SOURCE DATA:
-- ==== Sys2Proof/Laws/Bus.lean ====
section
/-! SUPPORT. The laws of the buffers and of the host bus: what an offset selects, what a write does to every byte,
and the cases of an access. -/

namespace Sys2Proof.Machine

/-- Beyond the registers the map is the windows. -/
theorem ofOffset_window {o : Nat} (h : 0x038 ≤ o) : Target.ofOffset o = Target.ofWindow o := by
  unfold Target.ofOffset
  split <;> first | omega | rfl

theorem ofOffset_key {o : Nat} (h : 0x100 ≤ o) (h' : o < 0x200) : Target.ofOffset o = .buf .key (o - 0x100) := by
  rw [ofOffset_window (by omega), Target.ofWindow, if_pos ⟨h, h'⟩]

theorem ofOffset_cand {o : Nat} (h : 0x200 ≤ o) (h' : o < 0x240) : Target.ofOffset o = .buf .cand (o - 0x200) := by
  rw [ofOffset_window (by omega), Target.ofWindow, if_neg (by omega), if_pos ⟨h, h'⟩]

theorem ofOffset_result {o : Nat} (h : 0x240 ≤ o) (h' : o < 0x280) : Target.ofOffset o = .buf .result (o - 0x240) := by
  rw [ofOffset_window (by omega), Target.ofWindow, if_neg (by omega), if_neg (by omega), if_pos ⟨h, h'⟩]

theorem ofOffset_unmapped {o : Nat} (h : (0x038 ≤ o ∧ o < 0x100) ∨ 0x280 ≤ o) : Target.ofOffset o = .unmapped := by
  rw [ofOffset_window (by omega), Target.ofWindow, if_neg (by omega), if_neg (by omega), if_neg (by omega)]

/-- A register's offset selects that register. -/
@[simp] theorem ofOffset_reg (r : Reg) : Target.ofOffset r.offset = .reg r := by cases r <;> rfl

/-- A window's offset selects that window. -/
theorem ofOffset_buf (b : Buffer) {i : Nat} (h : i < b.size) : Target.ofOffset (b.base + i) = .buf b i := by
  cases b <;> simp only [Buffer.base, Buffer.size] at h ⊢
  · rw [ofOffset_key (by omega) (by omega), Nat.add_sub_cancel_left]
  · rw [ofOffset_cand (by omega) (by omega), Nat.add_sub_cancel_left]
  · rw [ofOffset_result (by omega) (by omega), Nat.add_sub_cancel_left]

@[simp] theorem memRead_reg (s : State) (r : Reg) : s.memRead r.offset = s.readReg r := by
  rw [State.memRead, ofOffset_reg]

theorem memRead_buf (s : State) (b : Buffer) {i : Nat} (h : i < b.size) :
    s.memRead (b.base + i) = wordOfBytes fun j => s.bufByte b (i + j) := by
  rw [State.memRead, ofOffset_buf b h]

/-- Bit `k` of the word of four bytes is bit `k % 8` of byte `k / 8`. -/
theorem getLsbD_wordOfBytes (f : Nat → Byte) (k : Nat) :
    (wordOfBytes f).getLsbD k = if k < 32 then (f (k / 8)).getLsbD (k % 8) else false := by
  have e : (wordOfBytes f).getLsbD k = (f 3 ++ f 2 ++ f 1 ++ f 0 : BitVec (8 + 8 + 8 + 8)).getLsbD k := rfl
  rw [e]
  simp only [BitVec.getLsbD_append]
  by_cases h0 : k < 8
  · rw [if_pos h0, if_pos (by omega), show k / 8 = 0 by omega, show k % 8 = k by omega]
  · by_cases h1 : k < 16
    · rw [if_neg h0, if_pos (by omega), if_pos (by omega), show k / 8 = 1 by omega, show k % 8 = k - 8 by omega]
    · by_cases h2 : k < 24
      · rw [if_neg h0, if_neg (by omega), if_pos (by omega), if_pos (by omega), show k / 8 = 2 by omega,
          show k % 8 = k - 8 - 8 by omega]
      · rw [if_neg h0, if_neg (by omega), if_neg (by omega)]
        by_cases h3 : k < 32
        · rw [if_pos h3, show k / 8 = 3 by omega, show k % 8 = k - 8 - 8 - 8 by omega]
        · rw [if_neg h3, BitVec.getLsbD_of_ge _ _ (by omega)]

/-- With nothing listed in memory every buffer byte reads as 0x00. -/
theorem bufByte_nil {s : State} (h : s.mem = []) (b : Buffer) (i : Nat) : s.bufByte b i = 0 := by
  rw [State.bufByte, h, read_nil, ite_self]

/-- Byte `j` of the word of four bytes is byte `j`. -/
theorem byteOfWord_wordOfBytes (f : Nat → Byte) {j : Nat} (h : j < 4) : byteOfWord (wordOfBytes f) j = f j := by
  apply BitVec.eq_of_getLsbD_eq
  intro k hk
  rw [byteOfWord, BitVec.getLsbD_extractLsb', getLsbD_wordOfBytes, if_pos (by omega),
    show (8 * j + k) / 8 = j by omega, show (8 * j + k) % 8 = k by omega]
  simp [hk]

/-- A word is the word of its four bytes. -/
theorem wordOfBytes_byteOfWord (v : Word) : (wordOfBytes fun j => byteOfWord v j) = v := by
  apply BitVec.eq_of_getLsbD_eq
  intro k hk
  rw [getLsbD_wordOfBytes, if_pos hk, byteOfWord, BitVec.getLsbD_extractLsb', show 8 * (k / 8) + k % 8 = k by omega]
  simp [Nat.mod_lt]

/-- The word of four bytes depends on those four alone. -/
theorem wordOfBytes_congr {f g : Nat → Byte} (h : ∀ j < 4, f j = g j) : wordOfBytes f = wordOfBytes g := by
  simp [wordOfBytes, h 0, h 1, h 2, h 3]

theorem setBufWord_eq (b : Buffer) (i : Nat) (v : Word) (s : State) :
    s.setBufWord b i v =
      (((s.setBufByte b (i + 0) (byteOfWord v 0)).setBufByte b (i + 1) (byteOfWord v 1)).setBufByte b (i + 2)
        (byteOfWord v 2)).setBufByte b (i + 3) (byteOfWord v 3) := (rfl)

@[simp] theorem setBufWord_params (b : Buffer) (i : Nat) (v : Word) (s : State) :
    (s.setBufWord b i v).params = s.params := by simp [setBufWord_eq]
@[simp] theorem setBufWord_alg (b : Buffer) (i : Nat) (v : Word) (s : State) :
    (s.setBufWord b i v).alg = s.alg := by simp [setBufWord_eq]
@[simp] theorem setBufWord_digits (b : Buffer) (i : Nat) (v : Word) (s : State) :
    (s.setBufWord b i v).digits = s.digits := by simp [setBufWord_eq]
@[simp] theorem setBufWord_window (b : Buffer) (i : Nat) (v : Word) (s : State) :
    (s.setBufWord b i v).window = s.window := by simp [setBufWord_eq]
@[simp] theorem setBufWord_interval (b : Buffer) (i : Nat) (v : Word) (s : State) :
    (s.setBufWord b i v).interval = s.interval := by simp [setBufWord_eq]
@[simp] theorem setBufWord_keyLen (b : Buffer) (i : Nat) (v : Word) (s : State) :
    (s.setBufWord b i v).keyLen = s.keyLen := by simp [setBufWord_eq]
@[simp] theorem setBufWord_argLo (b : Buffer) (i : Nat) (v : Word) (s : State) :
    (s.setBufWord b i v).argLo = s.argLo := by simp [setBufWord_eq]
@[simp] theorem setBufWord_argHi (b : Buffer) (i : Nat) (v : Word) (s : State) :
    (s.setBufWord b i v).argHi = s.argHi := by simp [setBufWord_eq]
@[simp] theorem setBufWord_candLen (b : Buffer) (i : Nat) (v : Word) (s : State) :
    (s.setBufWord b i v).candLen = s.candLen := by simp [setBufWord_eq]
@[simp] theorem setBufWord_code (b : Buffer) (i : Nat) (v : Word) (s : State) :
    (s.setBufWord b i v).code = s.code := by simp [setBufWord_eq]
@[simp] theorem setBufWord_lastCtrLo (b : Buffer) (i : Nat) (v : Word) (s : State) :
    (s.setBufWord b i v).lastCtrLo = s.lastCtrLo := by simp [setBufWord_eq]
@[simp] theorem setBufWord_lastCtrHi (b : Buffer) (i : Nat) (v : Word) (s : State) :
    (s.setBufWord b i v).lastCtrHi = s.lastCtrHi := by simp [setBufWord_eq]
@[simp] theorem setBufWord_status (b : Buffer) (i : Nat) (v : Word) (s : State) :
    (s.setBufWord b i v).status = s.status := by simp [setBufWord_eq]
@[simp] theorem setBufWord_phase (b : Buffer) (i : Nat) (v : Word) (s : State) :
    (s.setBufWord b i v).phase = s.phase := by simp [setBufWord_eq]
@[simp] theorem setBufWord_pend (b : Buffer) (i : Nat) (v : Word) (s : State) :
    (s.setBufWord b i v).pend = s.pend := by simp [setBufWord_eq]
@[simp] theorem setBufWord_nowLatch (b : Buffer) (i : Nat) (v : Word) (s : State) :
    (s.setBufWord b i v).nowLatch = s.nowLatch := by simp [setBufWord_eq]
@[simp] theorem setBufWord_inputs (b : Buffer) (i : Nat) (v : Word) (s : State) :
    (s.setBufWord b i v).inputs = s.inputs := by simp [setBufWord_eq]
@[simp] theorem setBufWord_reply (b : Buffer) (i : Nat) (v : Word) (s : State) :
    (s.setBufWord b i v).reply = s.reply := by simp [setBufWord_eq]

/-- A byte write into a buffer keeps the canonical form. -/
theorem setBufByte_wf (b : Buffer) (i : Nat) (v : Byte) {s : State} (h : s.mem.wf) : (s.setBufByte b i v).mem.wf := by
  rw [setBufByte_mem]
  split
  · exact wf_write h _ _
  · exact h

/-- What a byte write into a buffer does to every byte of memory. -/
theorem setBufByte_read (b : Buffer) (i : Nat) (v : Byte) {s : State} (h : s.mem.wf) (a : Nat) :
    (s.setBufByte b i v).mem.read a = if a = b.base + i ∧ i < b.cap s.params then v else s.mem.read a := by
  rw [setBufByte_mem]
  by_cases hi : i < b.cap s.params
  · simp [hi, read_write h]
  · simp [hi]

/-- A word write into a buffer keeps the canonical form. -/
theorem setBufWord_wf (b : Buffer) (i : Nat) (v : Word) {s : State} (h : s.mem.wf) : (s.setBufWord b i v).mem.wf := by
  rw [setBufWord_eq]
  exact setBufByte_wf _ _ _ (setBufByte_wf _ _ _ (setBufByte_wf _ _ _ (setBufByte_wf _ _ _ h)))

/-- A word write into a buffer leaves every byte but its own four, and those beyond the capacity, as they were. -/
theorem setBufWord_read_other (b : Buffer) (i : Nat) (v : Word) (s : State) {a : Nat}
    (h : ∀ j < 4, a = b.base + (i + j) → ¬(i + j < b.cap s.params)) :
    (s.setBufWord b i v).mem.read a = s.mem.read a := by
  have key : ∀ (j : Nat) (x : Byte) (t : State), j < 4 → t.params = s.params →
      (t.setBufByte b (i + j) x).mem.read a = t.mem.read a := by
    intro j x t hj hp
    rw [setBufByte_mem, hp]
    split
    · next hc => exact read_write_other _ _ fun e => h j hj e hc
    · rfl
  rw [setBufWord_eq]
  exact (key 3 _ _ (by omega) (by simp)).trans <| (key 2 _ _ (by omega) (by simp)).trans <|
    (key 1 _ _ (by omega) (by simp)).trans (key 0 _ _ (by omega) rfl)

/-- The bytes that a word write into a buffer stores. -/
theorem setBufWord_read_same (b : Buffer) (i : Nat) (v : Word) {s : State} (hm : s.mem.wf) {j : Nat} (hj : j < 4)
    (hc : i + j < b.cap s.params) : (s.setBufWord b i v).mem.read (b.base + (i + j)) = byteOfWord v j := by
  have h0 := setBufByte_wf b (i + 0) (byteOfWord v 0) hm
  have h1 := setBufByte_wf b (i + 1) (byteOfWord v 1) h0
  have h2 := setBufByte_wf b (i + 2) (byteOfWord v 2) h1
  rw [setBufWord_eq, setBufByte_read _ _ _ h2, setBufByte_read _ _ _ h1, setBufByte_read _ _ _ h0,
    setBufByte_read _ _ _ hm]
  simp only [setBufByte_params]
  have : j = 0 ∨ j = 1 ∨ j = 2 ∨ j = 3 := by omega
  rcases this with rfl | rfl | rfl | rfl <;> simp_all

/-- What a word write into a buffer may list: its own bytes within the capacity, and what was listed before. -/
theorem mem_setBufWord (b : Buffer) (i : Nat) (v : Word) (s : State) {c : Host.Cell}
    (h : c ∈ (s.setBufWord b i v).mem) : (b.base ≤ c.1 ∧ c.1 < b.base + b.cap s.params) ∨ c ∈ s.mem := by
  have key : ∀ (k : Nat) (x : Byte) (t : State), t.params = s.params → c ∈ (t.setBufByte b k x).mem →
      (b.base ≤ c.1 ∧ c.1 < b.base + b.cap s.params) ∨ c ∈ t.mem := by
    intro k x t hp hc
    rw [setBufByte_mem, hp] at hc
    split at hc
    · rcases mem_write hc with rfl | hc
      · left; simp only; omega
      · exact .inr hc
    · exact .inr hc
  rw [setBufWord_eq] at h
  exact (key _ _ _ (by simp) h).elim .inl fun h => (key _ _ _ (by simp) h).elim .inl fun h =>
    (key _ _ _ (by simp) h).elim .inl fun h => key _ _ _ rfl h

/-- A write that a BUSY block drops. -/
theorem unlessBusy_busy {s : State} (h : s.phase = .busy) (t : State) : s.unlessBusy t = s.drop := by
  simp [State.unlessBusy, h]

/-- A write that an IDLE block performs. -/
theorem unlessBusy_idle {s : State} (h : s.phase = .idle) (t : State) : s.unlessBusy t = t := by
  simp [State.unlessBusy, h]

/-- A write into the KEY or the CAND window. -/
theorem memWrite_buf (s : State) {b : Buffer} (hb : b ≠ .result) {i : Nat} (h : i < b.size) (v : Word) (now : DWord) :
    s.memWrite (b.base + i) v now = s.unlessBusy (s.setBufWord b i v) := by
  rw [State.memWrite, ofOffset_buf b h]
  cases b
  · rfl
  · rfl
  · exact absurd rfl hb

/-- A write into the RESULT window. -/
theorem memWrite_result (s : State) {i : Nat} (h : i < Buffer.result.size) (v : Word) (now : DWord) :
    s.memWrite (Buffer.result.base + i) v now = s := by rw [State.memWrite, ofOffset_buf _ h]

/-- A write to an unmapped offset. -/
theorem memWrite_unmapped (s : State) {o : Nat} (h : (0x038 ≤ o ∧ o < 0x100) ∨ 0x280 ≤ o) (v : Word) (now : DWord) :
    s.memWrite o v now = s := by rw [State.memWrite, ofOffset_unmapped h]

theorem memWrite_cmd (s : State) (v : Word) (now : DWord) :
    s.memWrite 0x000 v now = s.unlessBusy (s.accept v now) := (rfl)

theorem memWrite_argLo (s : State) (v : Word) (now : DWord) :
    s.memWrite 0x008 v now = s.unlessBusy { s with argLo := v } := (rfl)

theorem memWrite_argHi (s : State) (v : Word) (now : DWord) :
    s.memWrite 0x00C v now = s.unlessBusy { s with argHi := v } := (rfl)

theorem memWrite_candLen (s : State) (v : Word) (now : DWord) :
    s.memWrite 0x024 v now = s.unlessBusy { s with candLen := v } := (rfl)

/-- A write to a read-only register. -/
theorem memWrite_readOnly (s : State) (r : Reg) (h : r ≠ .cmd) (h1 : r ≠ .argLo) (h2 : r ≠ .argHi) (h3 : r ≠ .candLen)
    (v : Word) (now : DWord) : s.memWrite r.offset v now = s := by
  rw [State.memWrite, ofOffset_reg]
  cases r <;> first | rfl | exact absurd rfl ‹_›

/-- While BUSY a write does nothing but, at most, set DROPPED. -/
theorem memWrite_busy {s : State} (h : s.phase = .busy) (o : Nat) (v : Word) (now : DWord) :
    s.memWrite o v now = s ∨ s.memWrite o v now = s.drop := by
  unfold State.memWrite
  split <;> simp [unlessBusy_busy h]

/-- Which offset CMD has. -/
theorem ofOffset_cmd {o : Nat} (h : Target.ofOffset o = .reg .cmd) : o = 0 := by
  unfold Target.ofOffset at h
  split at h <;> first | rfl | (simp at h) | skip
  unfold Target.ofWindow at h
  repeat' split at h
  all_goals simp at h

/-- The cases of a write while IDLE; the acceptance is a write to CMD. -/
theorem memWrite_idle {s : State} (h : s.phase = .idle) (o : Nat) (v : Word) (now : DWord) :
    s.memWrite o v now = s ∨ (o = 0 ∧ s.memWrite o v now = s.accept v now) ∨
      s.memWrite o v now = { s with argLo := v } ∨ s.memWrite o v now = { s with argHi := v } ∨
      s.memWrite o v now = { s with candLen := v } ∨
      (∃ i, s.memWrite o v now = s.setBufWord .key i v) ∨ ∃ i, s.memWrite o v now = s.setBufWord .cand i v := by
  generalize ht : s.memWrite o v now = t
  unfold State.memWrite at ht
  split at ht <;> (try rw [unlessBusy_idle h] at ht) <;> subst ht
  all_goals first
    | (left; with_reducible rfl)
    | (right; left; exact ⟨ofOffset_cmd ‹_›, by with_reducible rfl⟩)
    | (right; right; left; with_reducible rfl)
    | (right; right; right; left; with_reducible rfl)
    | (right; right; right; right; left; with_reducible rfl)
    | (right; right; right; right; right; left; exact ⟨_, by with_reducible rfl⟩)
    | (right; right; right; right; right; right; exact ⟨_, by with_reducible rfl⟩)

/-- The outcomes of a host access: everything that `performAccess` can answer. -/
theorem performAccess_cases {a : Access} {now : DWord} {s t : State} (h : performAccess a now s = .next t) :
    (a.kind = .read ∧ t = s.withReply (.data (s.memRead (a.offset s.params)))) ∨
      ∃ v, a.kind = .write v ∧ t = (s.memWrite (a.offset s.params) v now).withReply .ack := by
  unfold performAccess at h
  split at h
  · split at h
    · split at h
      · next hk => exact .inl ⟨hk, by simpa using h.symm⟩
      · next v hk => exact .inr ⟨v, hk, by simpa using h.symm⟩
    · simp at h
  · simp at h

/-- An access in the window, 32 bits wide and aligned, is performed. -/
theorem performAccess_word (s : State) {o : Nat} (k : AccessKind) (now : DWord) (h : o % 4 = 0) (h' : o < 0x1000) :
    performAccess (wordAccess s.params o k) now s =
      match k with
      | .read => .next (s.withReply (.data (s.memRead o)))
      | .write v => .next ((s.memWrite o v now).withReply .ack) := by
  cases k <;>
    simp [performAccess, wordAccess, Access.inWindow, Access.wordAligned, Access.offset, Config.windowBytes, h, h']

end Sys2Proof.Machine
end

...

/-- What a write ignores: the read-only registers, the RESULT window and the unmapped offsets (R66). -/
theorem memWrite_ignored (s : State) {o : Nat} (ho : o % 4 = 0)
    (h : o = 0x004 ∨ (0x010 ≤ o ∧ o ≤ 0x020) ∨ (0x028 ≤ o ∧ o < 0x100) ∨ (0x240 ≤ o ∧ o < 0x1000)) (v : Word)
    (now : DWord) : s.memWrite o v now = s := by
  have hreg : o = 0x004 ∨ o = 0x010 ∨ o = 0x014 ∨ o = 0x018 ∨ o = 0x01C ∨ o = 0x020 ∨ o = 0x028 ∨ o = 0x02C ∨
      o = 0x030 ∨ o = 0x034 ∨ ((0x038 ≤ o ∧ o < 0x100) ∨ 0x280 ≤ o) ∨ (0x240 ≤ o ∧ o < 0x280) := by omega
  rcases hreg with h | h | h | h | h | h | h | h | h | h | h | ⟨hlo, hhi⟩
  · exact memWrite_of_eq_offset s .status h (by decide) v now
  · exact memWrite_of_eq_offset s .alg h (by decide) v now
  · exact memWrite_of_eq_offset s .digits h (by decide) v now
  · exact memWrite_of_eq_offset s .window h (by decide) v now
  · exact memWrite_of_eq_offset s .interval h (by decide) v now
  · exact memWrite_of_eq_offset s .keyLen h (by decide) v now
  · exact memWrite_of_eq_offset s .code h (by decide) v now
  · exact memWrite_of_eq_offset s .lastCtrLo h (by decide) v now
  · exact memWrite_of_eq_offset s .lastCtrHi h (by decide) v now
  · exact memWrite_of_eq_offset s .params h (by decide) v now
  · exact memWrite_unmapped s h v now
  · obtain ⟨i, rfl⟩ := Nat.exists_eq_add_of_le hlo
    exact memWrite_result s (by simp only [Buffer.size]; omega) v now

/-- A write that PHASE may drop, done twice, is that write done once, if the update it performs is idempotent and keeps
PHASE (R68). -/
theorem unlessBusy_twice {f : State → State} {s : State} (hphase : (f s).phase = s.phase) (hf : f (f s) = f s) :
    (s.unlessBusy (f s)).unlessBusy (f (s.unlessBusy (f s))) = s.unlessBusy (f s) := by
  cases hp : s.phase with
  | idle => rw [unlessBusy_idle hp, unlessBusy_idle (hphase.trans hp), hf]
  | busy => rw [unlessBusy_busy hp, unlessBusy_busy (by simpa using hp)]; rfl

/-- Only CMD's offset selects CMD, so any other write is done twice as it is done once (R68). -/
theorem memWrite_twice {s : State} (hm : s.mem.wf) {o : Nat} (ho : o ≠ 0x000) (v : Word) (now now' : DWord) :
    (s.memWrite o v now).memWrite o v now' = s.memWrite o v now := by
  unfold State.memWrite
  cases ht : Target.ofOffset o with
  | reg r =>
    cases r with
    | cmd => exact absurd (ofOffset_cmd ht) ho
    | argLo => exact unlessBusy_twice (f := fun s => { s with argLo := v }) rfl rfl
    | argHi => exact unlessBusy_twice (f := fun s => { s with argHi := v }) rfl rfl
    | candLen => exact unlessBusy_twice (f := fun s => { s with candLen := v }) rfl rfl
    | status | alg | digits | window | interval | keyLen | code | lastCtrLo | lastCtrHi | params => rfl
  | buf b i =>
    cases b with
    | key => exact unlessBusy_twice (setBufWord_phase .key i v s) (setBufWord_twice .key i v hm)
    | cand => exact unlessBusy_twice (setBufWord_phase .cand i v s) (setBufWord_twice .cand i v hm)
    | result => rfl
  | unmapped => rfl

TO DO: Copy each line of the data that contains the word "performs", leaving the other lines out.

RESPONSE:
/-- A write that an IDLE block performs. -/
/-- A write that PHASE may drop, done twice, is that write done once, if the update it performs is idempotent and keeps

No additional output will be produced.